In finding the police partly liable for engaging in the pursuit the Court noted as follows:
 Here, I conclude that the breach of the standard of care by RCMP officers is on the part of Constable Whitney, Constable Lee and Corporal Waldron. All three officers engaged in a high speed pursuit of the truck in an urban area in the middle of the day. Moreover, they did not appropriately comply with an order to terminate the pursuit when it was made by Staff Sergeant Stark and repeated by Corporal Peters.
 Constable Whitney heard the order to discontinue the pursuit. His duty was to deactivate his lights and sirens (which he did) and to stop the vehicle at the side of the road and state his location. He did not stop and do that. Instead, he continued following the Truck on River Road…
 Constables Lee and Whitney and Corporal Waldron proceeded to follow the vehicle. I find that they were, as Mr. Laughlin and Constable Hartigan testified, proceeding quickly. Their actions, on a balance of probabilities, caused Mr. Bolton to continue to drive at a high rate of speed. On the evidence, but for their pursuit, the accident with Ms. Brundige would not have occurred.
 I find the defendant, the Minister of Justice for the Province of British Columbia, liable for the negligence of the officers.
Update June 22, 2015 – The BC Court of Appeal ordered a new trial finding the trial court “erred in law in imposing a new or novel duty of care on police in advance of a pursuit without having conducted a full Anns/Cooper inquiry”

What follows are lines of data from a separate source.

-- ==== Sys2Proof/Machine/Assembler.lean ====
section
/-! DEFINITION. The host's assembler (spec/30_encoding.md R98 to R104): from one line of text, as a list of characters, to
the requests it stands for. It is no part of the block's state or step. notes/assumptions/17.md. -/

namespace Sys2Proof.Machine

/-- A blank of assembler text. -/
def isBlank (c : Char) : Bool := c == ' ' || c == '\t' || c == '\r'

/-- The text without blanks at its ends. -/
def trimBlanks (cs : List Char) : List Char := ((cs.dropWhile isBlank).reverse.dropWhile isBlank).reverse

/-- The pieces of the text between separators. -/
def splitAtChar (sep : Char) (cs : List Char) : List (List Char) :=
  match cs with
  | [] => [[]]
  | c :: rest =>
    if c = sep then [] :: splitAtChar sep rest
    else match splitAtChar sep rest with
      | [] => [[c]]
      | piece :: more => (c :: piece) :: more

/-- Names are case-insensitive (R98): the text spells the name. -/
def spells (cs : List Char) (name : String) : Bool := cs.map Char.toUpper == name.toList

/-- The value of a decimal digit. -/
def decDigit (c : Char) : Option Nat :=
  if '0'.toNat ≤ c.toNat ∧ c.toNat ≤ '9'.toNat then some (c.toNat - '0'.toNat) else none

/-- The value of a hexadecimal digit, of either case. -/
def hexDigit (c : Char) : Option Nat :=
  if 'A'.toNat ≤ c.toUpper.toNat ∧ c.toUpper.toNat ≤ 'F'.toNat then some (c.toUpper.toNat - 'A'.toNat + 10)
  else decDigit c

/-- The number that digits spell in a base, continuing from `acc`; none at a character that is no digit. -/
def digitsFrom (digit : Char → Option Nat) (base : Nat) (acc : Nat) (cs : List Char) : Option Nat :=
  match cs with
  | [] => some acc
  | c :: rest =>
    match digit c with
    | some d => digitsFrom digit base (acc * base + d) rest
    | none => none

/-- One or more decimal digits. -/
def decNat (cs : List Char) : Option Nat := if cs = [] then none else digitsFrom decDigit 10 0 cs

/-- `0x` followed by exactly 8 hexadecimal digits, as a 32-bit pattern (R99). -/
def hexWord (cs : List Char) : Option Word :=
  match cs with
  | '0' :: 'x' :: ds => if ds.length = 8 then (digitsFrom hexDigit 16 0 ds).map (BitVec.ofNat 32) else none
  | _ => none

/-- An optional sign, and the rest: true for `-`. -/
def takeSign (cs : List Char) : Bool × List Char :=
  match cs with
  | '+' :: rest => (false, rest)
  | '-' :: rest => (true, rest)
  | _ => (false, cs)

/-- The binary32 nearest `± m * 10^e / 10^k`, ties to even; a zero keeps its sign (R99). -/
def decimalWord (neg : Bool) (m e k : Nat) : Word := rnd neg (unitsPerOne * (m * 10 ^ e)) (10 ^ k)

/-- `digits[.digits]` as its digits' number and how many of them follow the point. -/
def decMantissa (cs : List Char) : Option (Nat × Nat) :=
  match splitAtChar '.' cs with
  | [whole] => (decNat whole).map (fun n => (n, 0))
  | [whole, frac] =>
    if whole = [] ∨ frac = [] then none else (decNat (whole ++ frac)).map (fun n => (n, frac.length))
  | _ => none

/-- `[+|-]digits[.digits][(e|E)[+|-]digits]` as a binary32 (R99). -/
def decimal (cs : List Char) : Option Word :=
  match splitAtChar 'E' ((takeSign cs).2.map Char.toUpper) with
  | [m] => (decMantissa m).map (fun v => decimalWord (takeSign cs).1 v.1 0 v.2)
  | [m, e] =>
    match decMantissa m, decNat (takeSign e).2 with
    | some v, some x =>
      some (if (takeSign e).1 then decimalWord (takeSign cs).1 v.1 0 (v.2 + x) else decimalWord (takeSign cs).1 v.1 x v.2)
    | _, _ => none
  | _ => none

/-- `b32(x)` of R99. -/
def asmB32 (cs : List Char) : Option Word :=
  if spells cs "+INF" then some (infinity false)
  else if spells cs "-INF" then some (infinity true)
  else if spells cs "NAN" then some QNAN
  else match hexWord cs with
    | some w => some w
    | none => decimal cs

/-- A u32 value of R99: `0x` and 8 hexadecimal digits, or a decimal integer 0 to 4294967295. -/
def asmU32 (cs : List Char) : Option Word :=
  match hexWord cs with
  | some w => some w
  | none =>
    match decNat cs with
    | some n => if n < 2 ^ 32 then some (BitVec.ofNat 32 n) else none
    | none => none

/-- The registers with their names (R33, R99). -/
def regNames : List (String × Reg) := [
  ("DRYWET", .dryWet), ("DEPTH", .depth), ("RATE", .rate), ("PHASE_OFFSET", .phaseOffset), ("FEEDBACK", .feedback),
  ("TYPE", .effectType), ("SAMPLE_RATE", .sampleRate), ("LENGTH", .length), ("STATUS", .status), ("ID", .id),
  ("VERSION", .version), ("CAPACITY", .capacity), ("MAX_DELAY", .maxDelay), ("LFO_PHASE", .lfoPhase),
  ("SMOOTH_RATE", .smoothRate), ("SMOOTH_DEPTH", .smoothDepth), ("SMOOTH_PHASE_OFFSET", .smoothPhaseOffset),
  ("FB_L", .fbL), ("FB_R", .fbR), ("WH_L", .whL), ("WH_R", .whR)]

/-- `idx(reg)` of R99: a register name, or a number 0 to 255. -/
def asmRegIndex (cs : List Char) : Option Byte :=
  match regNames.find? (fun e => spells cs e.1) with
  | some e => some e.2.index
  | none =>
    match decNat cs with
    | some n => if n < 256 then some (BitVec.ofNat 8 n) else none
    | none => none

/-- The registers that hold a u32 (R33). -/
def Reg.isU32 (r : Reg) : Bool :=
  match r with
  | .effectType | .length | .status | .id | .version | .capacity | .whL | .whR => true
  | .dryWet | .depth | .rate | .phaseOffset | .feedback | .sampleRate | .maxDelay | .lfoPhase | .smoothRate
  | .smoothDepth | .smoothPhaseOffset | .fbL | .fbR => false

/-- CHORUS is 0 and FLANGER is 1 (R99). -/
def asmTypeName (cs : List Char) : Option Word :=
  if spells cs "CHORUS" then some 0#32 else if spells cs "FLANGER" then some 1#32 else none

/-- `val(reg, v)` of R99, by the register at the index. -/
def asmRegValue (index : Byte) (cs : List Char) : Option Word :=
  match Reg.ofIndex index with
  | some .effectType => match asmTypeName cs with
    | some w => some w
    | none => asmU32 cs
  | some r => if r.isU32 then asmU32 cs else asmB32 cs
  | none => asmU32 cs

/-- `ch` of R99. -/
def asmChannel (cs : List Char) : Option Channel :=
  if spells cs "L" || spells cs "0" then some .left
  else if spells cs "R" || spells cs "1" then some .right
  else none

/-- `WRITE_REG reg, v` (R98). -/
def asmWriteReg (reg v : List Char) : Option Instr :=
  match asmRegIndex reg with
  | some index => (asmRegValue index v).map (fun w => .writeReg index w)
  | none => none

/-- `PROCESS_FRAME l, r` (R98). -/
def asmFrame (l r : List Char) : Option Instr :=
  match asmB32 l, asmB32 r with
  | some a, some b => some (.processFrame a b)
  | _, _ => none

/-- The frames of PROCESS_BLOCK (R104), from the operands `(l0`, `r0)`, `(l1`, `r1)`, …. -/
def asmFrames (ops : List (List Char)) : Option (List Instr) :=
  match ops with
  | [] => some []
  | l :: r :: rest =>
    match l, r.reverse with
    | '(' :: l', ')' :: r' =>
      match asmFrame (trimBlanks l') (trimBlanks r'.reverse), asmFrames rest with
      | some f, some fs => some (f :: fs)
      | _, _ => none
    | _, _ => none
  | _ => none

/-- SET_PARAMS (R101): the six parameters in the order of R101. -/
def asmSetParams (ops : List (List Char)) : Option (List Instr) :=
  match ops with
  | [dw, dp, rt, po, fb, ty] =>
    [("DRYWET", dw), ("DEPTH", dp), ("RATE", rt), ("PHASE_OFFSET", po), ("FEEDBACK", fb), ("TYPE", ty)].mapM
      (fun e => asmWriteReg e.1.toList e.2)
  | _ => none

/-- One command or pseudo-instruction with its operands (R98, R101 to R104). -/
def asmCommand (mnemonic : List Char) (ops : List (List Char)) : Option (List Instr) :=
  if spells mnemonic "SET_PARAMS" then asmSetParams ops
  else if spells mnemonic "PROCESS_BLOCK" then asmFrames ops
  else match ops with
    | [] =>
      if spells mnemonic "NOP" then some [.nop]
      else if spells mnemonic "CLEAR_STATUS" then some [.writeReg Reg.status.index 0x0000000E#32]
      else none
    | [a] =>
      if spells mnemonic "CONFIGURE" then (asmB32 a).map (fun w => [.configure w])
      else if spells mnemonic "READ_REG" then (asmRegIndex a).map (fun i => [.readReg i])
      else if spells mnemonic "SET_TYPE" then (asmTypeName a).map (fun w => [.writeReg Reg.effectType.index w])
      else none
    | [a, b] =>
      if spells mnemonic "WRITE_REG" then (asmWriteReg a b).map (fun i => [i])
      else if spells mnemonic "PROCESS_FRAME" then (asmFrame a b).map (fun i => [i])
      else if spells mnemonic "DL_WRITE" then
        (match asmChannel a, asmB32 b with
        | some ch, some w => some [.dlWrite ch w]
        | _, _ => none)
      else if spells mnemonic "DL_READ" then
        (match asmChannel a, asmB32 b with
        | some ch, some w => some [.dlRead ch w]
        | _, _ => none)
      else none
    | _ => none

/-- The line without its comment and its label (R98): `[label:] … [; comment]`. -/
def asmBody (line : List Char) : List Char :=
  let code := line.takeWhile (fun c => c != ';')
  trimBlanks (if code.contains ':' then (code.dropWhile (fun c => c != ':')).drop 1 else code)

/-- The operands, separated by commas; no text is no operand. -/
def asmOperands (cs : List Char) : List (List Char) :=
  if trimBlanks cs = [] then [] else (splitAtChar ',' cs).map trimBlanks

/-- The instructions of one line of assembler text (R98); a line with no command stands for none. -/
def asmLine (line : List Char) : Option (List Instr) :=
  match asmBody line with
  | [] => some []
  | body => asmCommand (body.takeWhile (fun c => !isBlank c)) (asmOperands (body.dropWhile (fun c => !isBlank c)))

/-- The requests of an assembler text, line by line. -/
def assemble (text : List Char) : Option (List Request) :=
  ((splitAtChar '\n' text).mapM asmLine).map (fun ls => ls.flatten.map encode)

end Sys2Proof.Machine
end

Reasons for judgement were released today by the BC Supreme Court, Vancouver Registry, addressing liability for a fatal collision which occurred during a police pursuit.
In today’s case (Bergen v. Guliker) the Plaintiff vehicle was struck head on by the Defendant vehicle which was fleeig from police at the time of collision. The court noted that “Prior to the Collision, it was known that Mr. Guliker was suicidal, had stated an intention to jump into traffic to kill himself, and was a flight risk. When the RCMP first approached Mr. Guliker, he was parked at a chicken farm on Bustin Road. On sighting the RCMP, Mr. Guliker fled north on Bustin Road at a high rate of speed.”.

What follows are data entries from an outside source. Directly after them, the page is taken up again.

-- ==== Sys2Proof/Proofs/SineBounds.lean ====
section
/-! SUPPORT. The rational bounds of the default LFO_SINE enclose the sine (R7, notes/assumptions/5.md). -/

namespace Sys2Proof.Machine

/-- The series cut after `n` pairs, and after one more term, encloses the sine of the angle's lower bound. -/
theorem sinBelow_le_sin_angleBelow (n t : Nat) (hn : 0 < n) (ht : t ≤ 2 ^ 147) :
    (sinBelow n t : ℝ) ≤ Real.sin (angleBelow n t)
      ∧ Real.sin (angleBelow n t) ≤ ((sinBelow n t + sinTerm (angleBelow n t) (2 * n) : ℚ) : ℝ) := by
  obtain ⟨h0, h1, _, h3⟩ := angleBelow_bounds n t hn ht
  exact alternating_bounds _ _ (sinTerm_antitone _ h0 (by linarith [Real.pi_lt_d2])) (hasSum_sinTerm _) n

/-- The sine grows by no more than its argument. -/
theorem sin_le_sin_add_sub {x y : ℝ} (h : x ≤ y) : Real.sin y ≤ Real.sin x + (y - x) := by
  have hd := Real.abs_sin_sub_sin_le y x
  rw [abs_of_nonneg (sub_nonneg.2 h)] at hd
  linarith [le_abs_self (Real.sin y - Real.sin x)]

theorem phaseAngle_eq_pi_mul_halfTurns (t : Nat) : phaseAngle t = Real.pi * halfTurns t := by
  rw [halfTurns_cast, phaseAngle]
  ring

theorem sinBounds_enclose (n t : Nat) (hn : 0 < n) (ht : t ≤ 2 ^ 147) :
    (sinBelow n t : ℝ) ≤ Real.sin (phaseAngle t) ∧ Real.sin (phaseAngle t) ≤ sinAbove n t := by
  rw [phaseAngle_eq_pi_mul_halfTurns]
  obtain ⟨h0, hle, hup, hquarter⟩ := angleBelow_bounds n t hn ht
  obtain ⟨hlo, hhi⟩ := sinBelow_le_sin_angleBelow n t hn ht
  constructor
  · have hmono := Real.sin_le_sin_of_le_of_le_pi_div_two (by linarith [Real.pi_pos]) hquarter hle
    linarith
  · have hgrow := sin_le_sin_add_sub hle
    unfold sinAbove
    push_cast at hhi ⊢
    linarith

/-- Settles O39: the series encloses the sine of the angle's lower bound, which is below the angle by less than the
second bound adds. -/
theorem sineBoundsEncloseTheSine : Obligations.SineBoundsEncloseTheSine := by
  intro n t hn ht
  exact sinBounds_enclose n t hn ht

end Sys2Proof.Machine
end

The Court found that the RCMP were in part responsible for the tragic collision. In reaching this conclusion Mr. Justice Savage provided the following reasons:
 Once Mr. Guliker accelerated down Bustin Road, it was obvious to the RCMP officers that Mr. Guliker’s sighting of their vehicles precipitated his flight. A proper risk assessment at this point would have alerted the officers to the significant public safety risk of chasing a suicidal individual who is determined to evade apprehension down unfamiliar rural roads at high rates of speed.

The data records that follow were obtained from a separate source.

-- ==== Sys2Proof/Proofs/StepEffect.lean ====
section
/-! SUPPORT. What a command and a step can do, said once (R94, R96, R246, R260): the invariant and the register facts of
the later files are read off these two case lists. -/

namespace Sys2Proof.Machine

/-! ### Commands -/

/-- `ExecEffect s i t`: one way in which `i` can lead from `s` to `t`. -/
inductive ExecEffect (s : State) : Instr → State → Prop
  /-- OK with nothing but a response: NOP, READ_REG, DL_READ (R200, R210, R126). -/
  | answered (i : Instr) (a b : Word) : ExecEffect s i (respondOk s a b)
  /-- The one form of taking an error (R230). -/
  | raised (i : Instr) (code : RespCode) (a b : Word) : ExecEffect s i (raiseWith s code a b)
  /-- CONFIGURE that could not set up the delay lines (R204). -/
  | configureFailed (sr : Word) : ExecEffect s (.configure sr) (configureFailed s)
  /-- CONFIGURE that set them up (R205). -/
  | configureDone (sr : Word) (hpos : 1 ≤ requestedLength s.cfg sr)
      (hcap : requestedLength s.cfg sr ≤ s.cfg.bufCapacity.toNat) :
      ExecEffect s (.configure sr) (configureDone s sr (requestedLength s.cfg sr))
  /-- WRITE_REG of a defined register (R213). -/
  | regWritten (index : Byte) (v : Word) (r : Reg) (hindex : Reg.ofIndex index = some r) :
      ExecEffect s (.writeReg index v) (respondOk (regWrite s r v) 0#32 0#32)
  /-- DL_WRITE of a ready block (R125). -/
  | lineWritten (ch : Channel) (v : Word) (hready : s.status.ready = true)
      (hhead : (s.wh ch).toNat < s.length.toNat) :
      ExecEffect s (.dlWrite ch v)
        (respondOk ((s.setRam ch (writeWord (s.ram ch) (s.wh ch).toNat v)).setWh ch (nextHead s.length (s.wh ch)))
          0#32 0#32)
  /-- PROCESS_FRAME of a ready block (R150). -/
  | framed (inL inR : Word) (hready : s.status.ready = true) (hL : s.whL.toNat < s.length.toNat)
      (hR : s.whR.toNat < s.length.toNat) : ExecEffect s (.processFrame inL inR) (frameResult s inL inR)

/-- Every next state of a command is one of the effects. -/
theorem exec_effect {i : Instr} {s t : State} (h : exec i s = .next t) : ExecEffect s i t := by
  cases i with
  | nop =>
    obtain rfl := (exec_nop_next s t).1 h
    exact .answered ..
  | configure sr =>
    obtain ⟨_, rfl⟩ | ⟨hpos, hcap, rfl⟩ := (exec_configure_next sr s t).1 h
    · exact .configureFailed sr
    · exact .configureDone sr hpos hcap
  | writeReg index v =>
    obtain ⟨r, hindex, _, rfl⟩ | ⟨_, rfl⟩ := (exec_writeReg_next index v s t).1 h
    · exact .regWritten index v r hindex
    · exact .raised ..
  | readReg index =>
    obtain ⟨r, _, rfl⟩ | ⟨_, rfl⟩ := (exec_readReg_next index s t).1 h
    · exact .answered ..
    · exact .raised ..
  | processFrame inL inR =>
    obtain ⟨hready, hL, hR, rfl⟩ | ⟨_, rfl⟩ := (exec_processFrame_next inL inR s t).1 h
    · exact .framed inL inR hready hL hR
    · exact .raised ..
  | dlWrite ch v =>
    obtain ⟨hready, hhead, rfl⟩ | ⟨_, rfl⟩ := (exec_dlWrite_next ch v s t).1 h
    · exact .lineWritten ch v hready hhead
    · exact .raised ..
  | dlRead ch d =>
    obtain ⟨_, _, rfl⟩ | ⟨_, rfl⟩ := (exec_dlRead_next ch d s t).1 h
    · exact .answered ..
    · exact .raised ..

/-- No command changes the parameters of the implementation (R44). -/
theorem exec_cfg {i : Instr} {s t : State} (h : exec i s = .next t) : t.cfg = s.cfg := by
  cases exec_effect h <;> simp

/-! ### The step -/

theorem step_idle {s : State} (hp : s.port = []) : step s = .next s := by simp [step, hp]

theorem step_reset {s : State} {rest : List HostEvent} (hp : s.port = .reset :: rest) :
    step s = .next (resetBlock { s with port := rest }) := by simp [step, hp]

theorem step_command {s : State} {r : Request} {rest : List HostEvent} {i : Instr} (hp : s.port = .request r :: rest)
    (hd : decode r = .command i) : step s = exec i { s with port := rest } := by simp [step, hp, hd]

theorem step_illegal {s : State} {r : Request} {rest : List HostEvent} {why : Illegal}
    (hp : s.port = .request r :: rest) (hd : decode r = .illegal why) :
    step s = .next (rejectRequest { s with port := rest }) := by simp [step, hp, hd]

/-- The four kinds of step, by the host's next event and the decoder's answer. -/
theorem step_cases (s : State) :
    (s.port = [] ∧ step s = .next s)
    ∨ (∃ rest, s.port = .reset :: rest ∧ step s = .next (resetBlock { s with port := rest }))
    ∨ (∃ r rest i, s.port = .request r :: rest ∧ decode r = .command i ∧ step s = exec i { s with port := rest })
    ∨ ∃ r rest why, s.port = .request r :: rest ∧ decode r = .illegal why
        ∧ step s = .next (rejectRequest { s with port := rest }) := by
  match hp : s.port with
  | [] => exact .inl ⟨rfl, step_idle hp⟩
  | .reset :: rest => exact .inr (.inl ⟨rest, rfl, step_reset hp⟩)
  | .request r :: rest =>
    cases hd : decode r with
    | command i => exact .inr (.inr (.inl ⟨r, rest, i, rfl, hd, step_command hp hd⟩))
    | illegal why => exact .inr (.inr (.inr ⟨r, rest, why, rfl, hd, step_illegal hp hd⟩))

end Sys2Proof.Machine
end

 Nevertheless, the officers commenced and continued a pursuit of Mr. Guliker up to the point of the Collision.
 To summarize, in my opinion Constables Huff and Brand failed to conduct a proper risk assessment at two critical times: (1) before deciding to proceed down Bustin Road without a plan in place that recognised the likelihood of Mr. Guliker fleeing in his vehicle, and (2) after proceeding down Bustin Road toward Mr. Guliker’s location and seeing him accelerate away. A proper first risk assessment would have precipitated the development of a plan to address the likelihood of Mr. Guliker fleeing. A proper second risk assessment would have called off the chase and considered other options.
 I find that Constables Huff and Brand did not act within the standard of a reasonable police officer, acting reasonably and within the statutory powers imposed upon them in the circumstances of this case. In the result, the RCMP officers breached their duty of care owed to the plaintiffs.